◆ **What to do**
Among the lines below, restate word for word only those from the line with "def rep0 : Reply" through the line with "tenant is in. -/", with both end lines kept.

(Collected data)
────
/-- A reply that a record keeps. -/
def rep0 : Reply :=
  { opcode := 0x0101, requestId := 40, targetId := 0, layer := 0, qpSeq := 0, epoch := 3, status := 0, reason := 0, param0 := 1, param1 := 2 }

/-- A record of that command. -/
def rec0 (st : RecordState) (rp : Option Reply) : Record :=
  { subscriber := 5, requestId := 40, pool := 0, fingerprint := fingerprint (host (hdr 0x0101)).hdr [], state := st, reply := rp }

/-- Duplicates of a command in progress, of one that ended OK, and with another fingerprint. -/
theorem test_hyp_duplicate :
    let s := fun (r : Record) => ({ base with net := { base.net with records := [r] } } : State)
    (s (rec0 .inProgress none)).record 5 40 = some (rec0 .inProgress none) ∧
    (s (rec0 .ended (some rep0))).record 5 40 = some (rec0 .ended (some rep0)) ∧ ctx0.subscriber = 5 ∧ ctx0.requestId = 40 ∧
    (rec0 .ended (some rep0)).fingerprint = fingerprint (host (hdr 0x0101)).hdr (host (hdr 0x0101)).payload ∧
    (host (hdr 0x0101)).hdr.forward = false := by decide +kernel

theorem test_hyp_reused_id : (rec0 .ended none).fingerprint ≠ fingerprint (host (hdr 0x0102)).hdr (host (hdr 0x0102)).payload := by decide +kernel

/-- The end of a command on the host QP in RTS, with its record. -/
theorem test_hyp_end : ctx0.src = .qp 0 ∧ ctx0.answered = false ∧ base.rts 0 = true ∧ ctx0.conn = (base.qp 0).conn ∧
    ({ ctx0 with conn := 1 } : CmdCtx).conn ≠ (base.qp 0).conn ∧ (base.qp 0).kind = .host ∧ (Ans.ok).keep = false ∧
    ctx0.recorded = true ∧
    ({ base with net := { base.net with records := [rec0 .inProgress none] } } : State).record ctx0.subscriber ctx0.requestId =
      some (rec0 .inProgress none) := by decide +kernel

/-- NODE_QUERY. -/
theorem test_hyp_node_query : accepted base 0x0101 (host (hdr 0x0101)) (fun d _ _ => d.payload == []) = true := by decide +kernel

/-- NODE_PROFILE_LOAD, FABRIC_TABLE_LOAD and NODE_SERVE before a tenant is in. -/
theorem test_hyp_node_setup :
    accepted bare 0x0102 (noTenant (lane (hdr 0x0102))) (fun _ _ t => t.trust.tenant.isNone) = true ∧
    accepted bare 0x0103 (noTenant (lane (hdr 0x0103))) (fun d _ t => (t.parseFabric d.payload).isNone) = true ∧
    accepted bare 0x0104 (noTenant (lane (hdr 0x0104))) (fun d _ t =>
      d.payload == [] && quiet t && t.blocks.length == 24 && t.serveRefusal.isSome) = true := by decide +kernel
────
◆ **Solution to this exercise**
def rep0 : Reply :=
  { opcode := 0x0101, requestId := 40, targetId := 0, layer := 0, qpSeq := 0, epoch := 3, status := 0, reason := 0, param0 := 1, param1 := 2 }

/-- A record of that command. -/
def rec0 (st : RecordState) (rp : Option Reply) : Record :=
  { subscriber := 5, requestId := 40, pool := 0, fingerprint := fingerprint (host (hdr 0x0101)).hdr [], state := st, reply := rp }

/-- Duplicates of a command in progress, of one that ended OK, and with another fingerprint. -/
theorem test_hyp_duplicate :
    let s := fun (r : Record) => ({ base with net := { base.net with records := [r] } } : State)
    (s (rec0 .inProgress none)).record 5 40 = some (rec0 .inProgress none) ∧
    (s (rec0 .ended (some rep0))).record 5 40 = some (rec0 .ended (some rep0)) ∧ ctx0.subscriber = 5 ∧ ctx0.requestId = 40 ∧
    (rec0 .ended (some rep0)).fingerprint = fingerprint (host (hdr 0x0101)).hdr (host (hdr 0x0101)).payload ∧
    (host (hdr 0x0101)).hdr.forward = false := by decide +kernel

theorem test_hyp_reused_id : (rec0 .ended none).fingerprint ≠ fingerprint (host (hdr 0x0102)).hdr (host (hdr 0x0102)).payload := by decide +kernel

/-- The end of a command on the host QP in RTS, with its record. -/
theorem test_hyp_end : ctx0.src = .qp 0 ∧ ctx0.answered = false ∧ base.rts 0 = true ∧ ctx0.conn = (base.qp 0).conn ∧
    ({ ctx0 with conn := 1 } : CmdCtx).conn ≠ (base.qp 0).conn ∧ (base.qp 0).kind = .host ∧ (Ans.ok).keep = false ∧
    ctx0.recorded = true ∧
    ({ base with net := { base.net with records := [rec0 .inProgress none] } } : State).record ctx0.subscriber ctx0.requestId =
      some (rec0 .inProgress none) := by decide +kernel

/-- NODE_QUERY. -/
theorem test_hyp_node_query : accepted base 0x0101 (host (hdr 0x0101)) (fun d _ _ => d.payload == []) = true := by decide +kernel

/-- NODE_PROFILE_LOAD, FABRIC_TABLE_LOAD and NODE_SERVE before a tenant is in. -/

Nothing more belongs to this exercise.